# Feeling nervous about tomorrow



## Hfd (Aug 19, 2011)

Well the time has arrived and Billy goes into the vets at 9.45am in the morning. I finally have hubby's full support but can honestly say I am feeling very nervous about the whole thing! 
H x


----------



## Eddie (Sep 30, 2011)

I know what you mean, our vets said to get Eddie done at 6 months but I keep putting it off, maybe when he is he is 10 months.I dont know if I am more nervous about him having the op or the worry about possible aggression from uneutered dogs.I'm sure it will all be fine tomorrow, best wishes from Karen and Eddie


----------



## Hfd (Aug 19, 2011)

Thanks Karen (and Eddie), our vet recommended 6 months too and said that the younger dogs seem to bounce back faster and easier from the op. we booked him in 4 weeks ago but I got cold feet and cancelled it!

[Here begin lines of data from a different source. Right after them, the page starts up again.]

set_option Elab.async false

/-! ## Tables -/

/-- A table reads back what was put. -/
@[simp] theorem tget_tput_self {α β : Type} [DecidableEq α] (k : α) (v : β) : ∀ t : Tbl α β, tget (tput t k v) k = some v
  | [] => by simp [tput, tget]
  | (a, b) :: t => by
    unfold tput; split
    · simp [tget]
    · simp [tget, *, tget_tput_self k v t]

/-- Putting an entry leaves the others. -/
theorem tget_tput_ne {α β : Type} [DecidableEq α] {k k' : α} (v : β) (h : k' ≠ k) : ∀ t : Tbl α β, tget (tput t k v) k' = tget t k'
  | [] => by simp [tput, tget, h.symm]
  | (a, b) :: t => by
    unfold tput; split
    · subst_vars; simp [tget, h.symm]
    · simp only [tget]; split
      · rfl
      · exact tget_tput_ne v h t

/-- A deleted entry is gone from a table. -/
@[simp] theorem tget_tdel_self {α β : Type} [DecidableEq α] (k : α) : ∀ t : Tbl α β, tget (tdel t k) k = none
  | [] => rfl
  | (a, b) :: t => by
    unfold tdel; split
    · exact tget_tdel_self k t
    · simp [tget, *, tget_tdel_self k t]

/-! ## Accessors after updates -/

/-- The core just put. -/
@[simp] theorem getCore_putCore_self (s : State) (c : Nat) (k : Core) : getCore (putCore s c k) c = k := by simp [getCore, putCore, tgetD]
/-- Another core than the one put. -/
theorem getCore_putCore_ne (s : State) {c d : Nat} (k : Core) (h : d ≠ c) : getCore (putCore s c k) d = getCore s d := by
  simp [getCore, putCore, tgetD, tget_tput_ne _ h]
/-- The core just changed. -/
@[simp] theorem getCore_modCore_self (s : State) (c : Nat) (f : Core → Core) : getCore (modCore s c f) c = f (getCore s c) := by simp [modCore]
/-- Another core than the one changed. -/
theorem getCore_modCore_ne (s : State) {c d : Nat} (f : Core → Core) (h : d ≠ c) : getCore (modCore s c f) d = getCore s d := getCore_putCore_ne s _ h
/-- The slice just put. -/
@[simp] theorem getSlice_putSlice_self (s : State) (n : Nat) (x : Slice) : getSlice (putSlice s n x) n = x := by simp [getSlice, putSlice, tgetD]
/-- The slice just changed. -/
@[simp] theorem getSlice_modSlice_self (s : State) (n : Nat) (f : Slice → Slice) : getSlice (modSlice s n f) n = f (getSlice s n) := by simp [modSlice]
/-- Another slice than the one put. -/
theorem getSlice_putSlice_ne (s : State) {n m : Nat} (x : Slice) (h : m ≠ n) : getSlice (putSlice s n x) m = getSlice s m := by
  simp [getSlice, putSlice, tgetD, tget_tput_ne _ h]
/-- The fibre just put. -/
@[simp] theorem getFib_putFib_self (s : State) (f : FRef) (x : Fibre) : getFib (putFib s f x) f = some x := by simp [getFib, putFib]
/-- Another fibre than the one put. -/
theorem getFib_putFib_ne (s : State) {f g : FRef} (x : Fibre) (h : g ≠ f) : getFib (putFib s f x) g = getFib s g := by
  simp [getFib, putFib, tget_tput_ne _ h]
/-- The fibre just changed. -/
@[simp] theorem getFib_modFib_self (s : State) (f : FRef) (g : Fibre → Fibre) : getFib (modFib s f g) f = (getFib s f).map g := by
  unfold modFib; cases h : getFib s f <;> simp [h]
/-- Another fibre than the one changed. -/
theorem getFib_modFib_ne (s : State) {f f' : FRef} (g : Fibre → Fibre) (h : f' ≠ f) : getFib (modFib s f g) f' = getFib s f' := by
  unfold modFib; cases getFib s f <;> simp [getFib_putFib_ne _ _ h]
/-- A core after a fibre has changed. -/
@[simp] theorem getCore_putFib (s : State) (f : FRef) (x : Fibre) (c : Nat) : getCore (putFib s f x) c = getCore s c := rfl
/-- A core after a fibre has been changed. -/
@[simp] theorem getCore_modFib (s : State) (f : FRef) (g : Fibre → Fibre) (c : Nat) : getCore (modFib s f g) c = getCore s c := by
  unfold modFib; split <;> rfl
/-- A fibre after a core has changed. -/
@[simp] theorem getFib_modCore (s : State) (c : Nat) (g : Core → Core) (f : FRef) : getFib (modCore s c g) f = getFib s f := rfl
/-- A fibre after a slice has changed. -/
@[simp] theorem getFib_modSlice (s : State) (n : Nat) (g : Slice → Slice) (f : FRef) : getFib (modSlice s n g) f = getFib s f := rfl
/-- A fibre after a packet has been put into the mesh. -/
@[simp] theorem getFib_emit (s : State) (vc : VC) (kind src dst flits : Nat) (tags : BitVec 18) (body : Body) (f : FRef) :
    getFib (emit s vc kind src dst flits tags body) f = getFib s f := rfl
/-- A core after a packet has been put into the mesh. -/
@[simp] theorem getCore_emit (s : State) (vc : VC) (kind src dst flits : Nat) (tags : BitVec 18) (body : Body) (c : Nat) :
    getCore (emit s vc kind src dst flits tags body) c = getCore s c := rfl
/-- A fibre after a packet has left the mesh. -/
@[simp] theorem getFib_dropPacket (s : State) (id : Nat) (f : FRef) : getFib (dropPacket s id) f = getFib s f := rfl
/-- A core after a packet has left the mesh. -/
@[simp] theorem getCore_dropPacket (s : State) (id c : Nat) : getCore (dropPacket s id) c = getCore s c := rfl
/-- A packet that has left the mesh is not there. -/
theorem getPacket_dropPacket (s : State) (id : Nat) : getPacket (dropPacket s id) id = none := by
  simp [getPacket, dropPacket]
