/-- An instruction that fails no encoding check has legal values in its other fields (R338). -/
theorem values_of_firstBad {i : Instr} (hf : i.firstBad = none) : i.form.values = true := by
  unfold Instr.firstBad at hf
  cases hr : i.form.reserved <;> cases hv : i.form.values <;> simp_all

/-- A well-formed instruction's word names it (R333, R335, R340). -/
def Statement (i : Instr) : Prop :=
  WellFormed i → ∀ w, encode i = some w → ofOpcode (w.extractLsb' 86 10) (headOf w) w = some i
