theorem actsByLane_tload (h o) : ActsByLane (.tload h o) h (namedOf (.tload h o)) afterId (tloadAct (.tload h o) o) := by
  apply actsByLane_of_onNamed
  case isArm => intro s; change execTload h o s = _; simp only [execTload, freshId, onActive]; rfl
  case quiet => intros; rfl
  case acts =>
    intro s is s' l x hx
    by_cases rst : fsrRST x = true
    · simp [tloadAct, tloadLane, hx, rst, rstTrap_eq]
    simp only [tloadAct, tloadLane, hx, rst, rstTrap_eq, Bool.false_eq_true, if_false]
    rcases checkBlock s' (is.fref l) x .rd (pairSrc x 0 o.a) 0 64 with _ | ⟨va, _ | _ | _⟩
    · dsimp only
      by_cases aligned : (regOf x o.b.toNat).toNat % 64 = 0
      case neg => simp [aligned]
      by_cases outside : 0x3C0000 < (regOf x o.b.toNat).toNat + (if fld (regOf x o.d.toNat).toNat 15 15 = 1 then 0 else 64 * fld (regOf x o.d.toNat).toNat 31 16)
      · simp [aligned, outside]
      simp only [aligned, outside, ne_eq, not_true_eq_false, if_false]
      rcases checkBlock s' (is.fref l) x .rd (pairSrc x 0 o.a) _ 64 with _ | ⟨va, _ | _ | _⟩
      · dsimp only
        split_ifs <;> rfl
      · trivial
      · exact pageAct_makes hx _ _ _ _ _ _
      · rfl
    · trivial
    · exact pageAct_makes hx _ _ _ _ _ _
    · rfl

/-- A descriptor's load, of traversal or raster state. -/
theorem tdescAct_makes {s s' : State} {is : Issue} {l : Nat} {x : Fibre} (hx : getFib s' (is.fref l) = some x) (i : Instr) (o : BodyX) (kind bits : Nat) :
    (tdescAct i o kind bits s is s' l x).Makes is l s' (tdescLane s' is (s.nextId + 1) i o kind bits l) := by
  by_cases rst : fsrRST x = true
  · simp [tdescAct, tdescLane, hx, rst, rstTrap_eq]
  by_cases prv : fsrPRV x = 0
  · simp [tdescAct, tdescLane, hx, rst, prv, rstTrap_eq]
  simp only [tdescAct, tdescLane, hx, rst, prv, rstTrap_eq, Bool.false_eq_true, if_false]
  rcases checkBlock s' (is.fref l) x .rd (pairSrc x 0 o.a) 32 1 with _ | ⟨va, _ | _ | _⟩
  · dsimp only
    split_ifs <;> rfl
  · trivial
  · exact pageAct_makes hx _ _ _ _ _ _
  · rfl

theorem actsByLane_tloadTds (h o) : ActsByLane (.tloadTds h o) h (namedOf (.tloadTds h o)) afterId (tdescAct (.tloadTds h o) o 1 3) := by
  apply actsByLane_of_onNamed
  case isArm => intro s; change execTloadTds h o s = _; simp only [execTloadTds, freshId, onActive]; rfl
  case quiet => intros; rfl
  case acts => exact fun s is s' l x hx => tdescAct_makes hx _ _ _ _

theorem actsByLane_tloadRds (h o) : ActsByLane (.tloadRds h o) h (namedOf (.tloadRds h o)) afterId (tdescAct (.tloadRds h o) o 2 4) := by
  apply actsByLane_of_onNamed
  case isArm => intro s; change execTloadRds h o s = _; simp only [execTloadRds, freshId, onActive]; rfl
  case quiet => intros; rfl
  case acts => exact fun s is s' l x hx => tdescAct_makes hx _ _ _ _

theorem actsByLane_town (h o) : ActsByLane (.town h o) h (namedOf (.town h o)) afterId (townAct o) := by
  apply actsByLane_of_onNamed
  case isArm => intro s; change execTown h o s = _; simp only [execTown, freshId, onActive]; rfl
  case quiet => intros; rfl
  case acts =>
    intro s is s' l x hx
    simp only [townAct, townLane, hx, rstTrap_eq, freshId, pkgNum_addAcc, teamOf_addAcc]
    split_ifs <;> rfl

theorem actsByLane_rate (h o) : ActsByLane (.rate h o) h (namedOf (.rate h o)) afterId (rateAct o) := by
  apply actsByLane_of_onNamed
  case isArm => intro s; change execRate h o s = _; simp only [execRate, freshId, onActive]; rfl
  case quiet => intros; rfl
  case acts =>
    intro s is s' l x hx
    simp only [rateAct, rateLane, hx, freshId, pkgNum_addAcc, sliceOf_addAcc]
    split_ifs <;> rfl

theorem actsByLane_pump (h o) : ActsByLane (.pump h o) h [(2, o.b, 16)] afterId (pumpAct (.pump h o) o) := by
  apply actsByLane_of_onNamed
  case isArm => intro s; change execPump h o s = _; simp only [execPump, freshId]; rfl
  case quiet => intros; rfl
  case acts =>
    intro s is s' l x hx
    by_cases rst : fsrRST x = true
    · simp [pumpAct, pumpLane, hx, rst, rstTrap_eq]
    by_cases formed : pumpFormed (regsFrom x o.b.toNat 16) = true
    case neg => simp [pumpAct, pumpLane, hx, rst, formed, rstTrap_eq]
    simp only [pumpAct, pumpLane, hx, rst, formed, rstTrap_eq, Bool.false_eq_true, not_true_eq_false, if_false]
    rcases pumpCheck s' (is.fref l) x (pumpOperands (regsFrom x o.b.toNat 16)) with ⟨pa | ⟨va, _ | _ | _⟩ | pa, wr⟩ | pas
    · trivial
    · trivial
    · exact pageAct_makes hx _ _ _ _ _ _
    · rfl
    · have joined : getFib (addAcc (afterId s') (is.fref l) (plainAcc (s'.nextId + 1) .pm)) (is.fref l) =
          some { x with accs := x.accs ++ [plainAcc (s'.nextId + 1) .pm] } := by
        simp only [addAcc, getFib_modFib_self]
        exact congrArg _ hx
      simp only [freshId, makes_does]
      refine (modFib_of_some joined _).trans (Eq.symm ?_)
      exact modFib_of_some joined _
    · simp only [decide_eq_true_eq, List.isEmpty_iff]
      split_ifs <;> rfl

theorem actsByLane_pumpw (h o) : ActsByLane (.pumpw h o) h (namedOf (.pumpw h o)) id (drainAct o true) := by
  apply actsByLane_of_signalled
  case isArm => intro s; change execPumpw h o s = _; simp only [execPumpw, onActive]; rfl
  case signal => intros; rfl
  case acts =>
    intro s is s' l x hx
    simp only [drainAct, makes_does]
    exact modFib_of_some (s := afterId s') hx _

theorem actsByLane_encq (h o) : ActsByLane (.encq h o) h (namedOf (.encq h o)) afterId (encqAct (.encq h o) o) := by
  apply actsByLane_of_onNamed
  case isArm => intro s; change execEncq h o s = _; simp only [execEncq, freshId, onActive]; rfl
  case quiet => intros; rfl
  case acts =>
    intro s is s' l x hx
    by_cases rst : fsrRST x = true
    · simp [encqAct, encqLane, hx, rst, rstTrap_eq]
    simp only [encqAct, encqLane, hx, rst, rstTrap_eq, Bool.false_eq_true, if_false]
    rcases checkBlock s' (is.fref l) x .rd (pairSrc x 0 o.a) 64 1 with _ | ⟨va, _ | _ | _⟩
    · dsimp only
      split_ifs <;> rfl
    · trivial
    · exact pageAct_makes hx _ _ _ _ _ _
    · rfl

/-- Settles O12: each instruction's lanes. -/
theorem raysPumpsEncoders : Obligations.RaysPumpsEncoders :=
  ⟨actsByLane_trv, actsByLane_raysend, actsByLane_raysendLocal, actsByLane_hitput, actsByLane_tload, actsByLane_tloadTds, actsByLane_tloadRds,
    actsByLane_town, actsByLane_rate, actsByLane_pump, actsByLane_pumpw, actsByLane_encq⟩

end Sys2Proof.Proofs

/-!
The instructions that act for the batch as a whole (R92-R95, R240, R328, R343-R353, R397) and the memory instructions (R391-R409).
-/
namespace Sys2Proof.Proofs

open Machine Claims Laws

/-! ## From an arm to what the batch does -/

/-- An arm that acts for the batch as a whole, where the instruction leaves no signal entry. -/
theorem actsAsOne_of_onNamed {i : Instr} {h : Head} {ops : Named} {cond : State → Issue → List Nat → Prop} {t : State → Issue → List Nat → State}
    {k : Issue → List Nat → State → State} (isArm : ∀ s, exec i s = onNamed s h ops k) (quiet : ∀ is act t, entered i is act t = t)
    (acts : ∀ s is act, Issues s h ops is act → cond s is act → k is act s = t s is act) : ActsAsOne i h ops cond t := by
  intro s is act H c
  rw [isArm, onNamed_issues H, quiet, acts s is act H c]

/-- The same, with the operands of the lowest active lane. -/
theorem actsForLowest_of_onNamed {i : Instr} {h : Head} {ops : Named} {cond : State → Issue → List Nat → Fibre → Prop}
    {t : State → Issue → List Nat → Fibre → State}
    {k : Issue → List Nat → State → State} (isArm : ∀ s, exec i s = onNamed s h ops k) (quiet : ∀ is act t, entered i is act t = t)
    (acts : ∀ s is act x, getFib s (low is act) = some x → cond s is act x → k is act s = t s is act x) : ActsForLowest i h ops cond t := by
  intro s is act x H hx c
  rw [isArm, onNamed_issues H, quiet, acts s is act x hx c]

/-! ## SPAWN, the register claims, the traps and the table load -/

theorem actsForLowest_spawn (h : Head) (o : BodyB) (t : Nat) (obj : CodeObj) : ActsForLowest (.spawn h o) h (namedOf (.spawn h o))
    (fun s is _ x => codeObjOf s (is.fref 0) = some obj ∧ dispTarget is.pc o = some t ∧ isTarget s is.core obj t = true ∧
      (regOf x o.a.toNat).toNat % 64 ≠ gidOf s (is.fref 0) ∧ fsrRST x = false)
    (fun s is act x => spawnNow o h s is act t x) := by
  apply actsForLowest_of_onNamed
  case isArm => intro s; change execSpawn h o s = _; simp only [execSpawn, onActive]; rfl
  case quiet => intros; rfl
  case acts =>
    intro s is act x hx ⟨hobj, ht, marked, other, rst⟩
    simp only [low] at hx
    simp only [hx, hobj, ht, marked, Option.map_some, Option.getD_some, if_neg other, rst, Bool.false_eq_true, not_true_eq_false, if_false, spawnNow, freshId]
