-- ==== Sys2Proof/Laws/Tables.lean ====
section
/-! SUPPORT. What the table views say in each kind of state (10_state.md R26 to R29, R34; 42_generate.md R130, R144). -/

namespace Sys2Proof.Machine

/-- The number of internal steps (10_state.md R30). -/
theorem genSteps_eq : Config.genSteps = 24675 := rfl

/-- The steps of the rows (42_generate.md R144). -/
theorem allRowSteps_eq : Config.allRowSteps = 24672 := rfl

/-- The base of a row as a number (42_generate.md R144). -/
theorem rowBase_eq (l : LayerNo) (s : StateNo) : rowBase l s = (l.toNat * 32 + s.toNat) * 257 := rfl

/-- The step numbers of the entries as numbers (42_generate.md R144). -/
theorem Entry.stepNo_eq (e : Entry) : e.stepNo =
    match e with
    | .trans l s c => (l.toNat * 32 + s.toNat) * 257 + 1 + c.toNat
    | .out l s => (l.toNat * 32 + s.toNat) * 257
    | .init l => 24672 + l.toNat := by
  cases e <;> rfl

/-- The entry of an internal step, with the parameters as numbers (42_generate.md R144). -/
theorem entryAt_eq (k : Nat) : entryAt k =
    if k < 24672 then
      some (if k % 257 = 0 then .out (.ofNat 2 (k / 257 / 32)) (.ofNat 5 (k / 257 % 32))
        else .trans (.ofNat 2 (k / 257 / 32)) (.ofNat 5 (k / 257 % 32)) (.ofNat 8 (k % 257 - 1)))
    else if k < 24675 then some (.init (.ofNat 2 (k - 24672))) else none := rfl

/-- The layer number that names no layer (30_encoding.md R74). -/
theorem noLayer_eq : noLayer = 3 := rfl

/-- An entry exists exactly where its layer field is below 3 (20_memory.md R50). -/
theorem Entry.layer_lt {e : Entry} (h : e.populated = true) : e.layer.toNat < 3 := by
  have h3 : e.layer ≠ noLayer := by simpa [Entry.populated] using h
  have h4 : e.layer.toNat ≠ 3 := fun h' => h3 (BitVec.eq_of_toNat_eq h')
  have := e.layer.isLt
  omega

/-- With VALID = 1 every entry comes from GD (10_state.md R29). -/
theorem State.tableSeed_valid {s : State} (h : s.valid = true) (n : Nat) : s.tableSeed n = s.gd := by
  simp [State.tableSeed, h]

/-- During a GEN exactly the entries of the steps made come from DIGEST (42_generate.md R130). -/
theorem State.tableSeed_generating {s : State} {k : BitVec 15} (hv : s.valid = false) (h : s.phase = .generating k) (n : Nat) :
    s.tableSeed n = if n < k.toNat then some s.digest else none := by
  simp [State.tableSeed, hv, h]

/-- Otherwise no entry holds a value (10_state.md R34). -/
theorem State.tableSeed_none {s : State} (hv : s.valid = false) (h : s.gseq = none) (n : Nat) : s.tableSeed n = none := by
  unfold State.gseq at h
  unfold State.tableSeed
  cases hp : s.phase <;> simp_all

/-- Every view is the generated value from the entry's seed, where the entry exists. -/
theorem State.entry_eq (s : State) (e : Entry) :
    s.entry e = if e.populated then (s.tableSeed e.stepNo).map fun d => entryValue specMixing d e else none := by
  cases e with
  | trans l st c =>
    by_cases hl : l = noLayer
    · simp [State.entry, State.trans, Entry.populated, Entry.layer, hl]
    · cases h : s.tableSeed (Entry.trans l st c).stepNo <;>
        simp [State.entry, State.trans, Entry.populated, Entry.layer, hl, h, entryValue]
  | out l st =>
    by_cases hl : l = noLayer
    · simp [State.entry, State.out, Entry.populated, Entry.layer, hl]
    · cases h : s.tableSeed (Entry.out l st).stepNo <;>
        simp [State.entry, State.out, Entry.populated, Entry.layer, hl, h, entryValue]
  | init l =>
    by_cases hl : l = noLayer
    · simp [State.entry, State.init, Entry.populated, Entry.layer, hl]
    · cases h : s.tableSeed (Entry.init l).stepNo <;>
        simp [State.entry, State.init, Entry.populated, Entry.layer, hl, h, entryValue]

/-- A transition entry with VALID = 1 (42_generate.md R136). -/
theorem State.trans_valid {s : State} {d : Digest} (hv : s.valid = true) (hg : s.gd = some d) {l : LayerNo} (hl : l ≠ noLayer)
    (st : StateNo) (c : Byte) : s.trans l st c = some (transEntry specMixing d l st c) := by
  simp [State.trans, State.tableSeed_valid hv, hg, hl]

/-- An output entry with VALID = 1 (42_generate.md R137). -/
theorem State.out_valid {s : State} {d : Digest} (hv : s.valid = true) (hg : s.gd = some d) {l : LayerNo} (hl : l ≠ noLayer)
    (st : StateNo) : s.out l st = some (outEntry specMixing d l st) := by
  simp [State.out, State.tableSeed_valid hv, hg, hl]

/-- An initial state with VALID = 1 (42_generate.md R138). -/
theorem State.init_valid {s : State} {d : Digest} (hv : s.valid = true) (hg : s.gd = some d) {l : LayerNo} (hl : l ≠ noLayer) :
    s.init l = some (initEntry specMixing d l) := by
  simp [State.init, State.tableSeed_valid hv, hg, hl]

/-- What the entries hold depends only on VALID, GD, PHASE and DIGEST. -/
theorem State.entry_congr {s t : State} (hv : t.valid = s.valid) (hg : t.gd = s.gd) (hp : t.phase = s.phase)
    (hd : t.digest = s.digest) (e : Entry) : t.entry e = s.entry e := by
  simp [State.entry_eq, State.tableSeed, hv, hg, hp, hd]

/-- An entry that exists is written by a step 0 to 24674 (42_generate.md R144). -/
theorem Entry.stepNo_lt {e : Entry} (h : e.populated = true) : e.stepNo < Config.genSteps := by
  have hl := Entry.layer_lt h
  cases e with
  | trans l s c =>
    have hs := s.isLt; have hc := c.isLt
    simp only [Entry.layer] at hl
    simp only [Entry.stepNo_eq, genSteps_eq]; omega
  | out l s =>
    have hs := s.isLt
    simp only [Entry.layer] at hl
    simp only [Entry.stepNo_eq, genSteps_eq]; omega
  | init l =>
    simp only [Entry.layer] at hl
    simp only [Entry.stepNo_eq, genSteps_eq]; omega

end Sys2Proof.Machine
end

I keep looking at him with his cheeky smile and thinking 'you have no idea what's coming'!!
H x


----------



## DONNA (Jan 7, 2011)

Dont worry it will be fine ,ive just picked up Buddy and alls well i think its the next 10 days that will be the hardest part .


----------



## JoJo (Mar 2, 2011)

He will be fine Im sure .. but I know how much we all worry about our dogs .. :S always harder on the owners than the dog ... Thinking of you Helen xxx


----------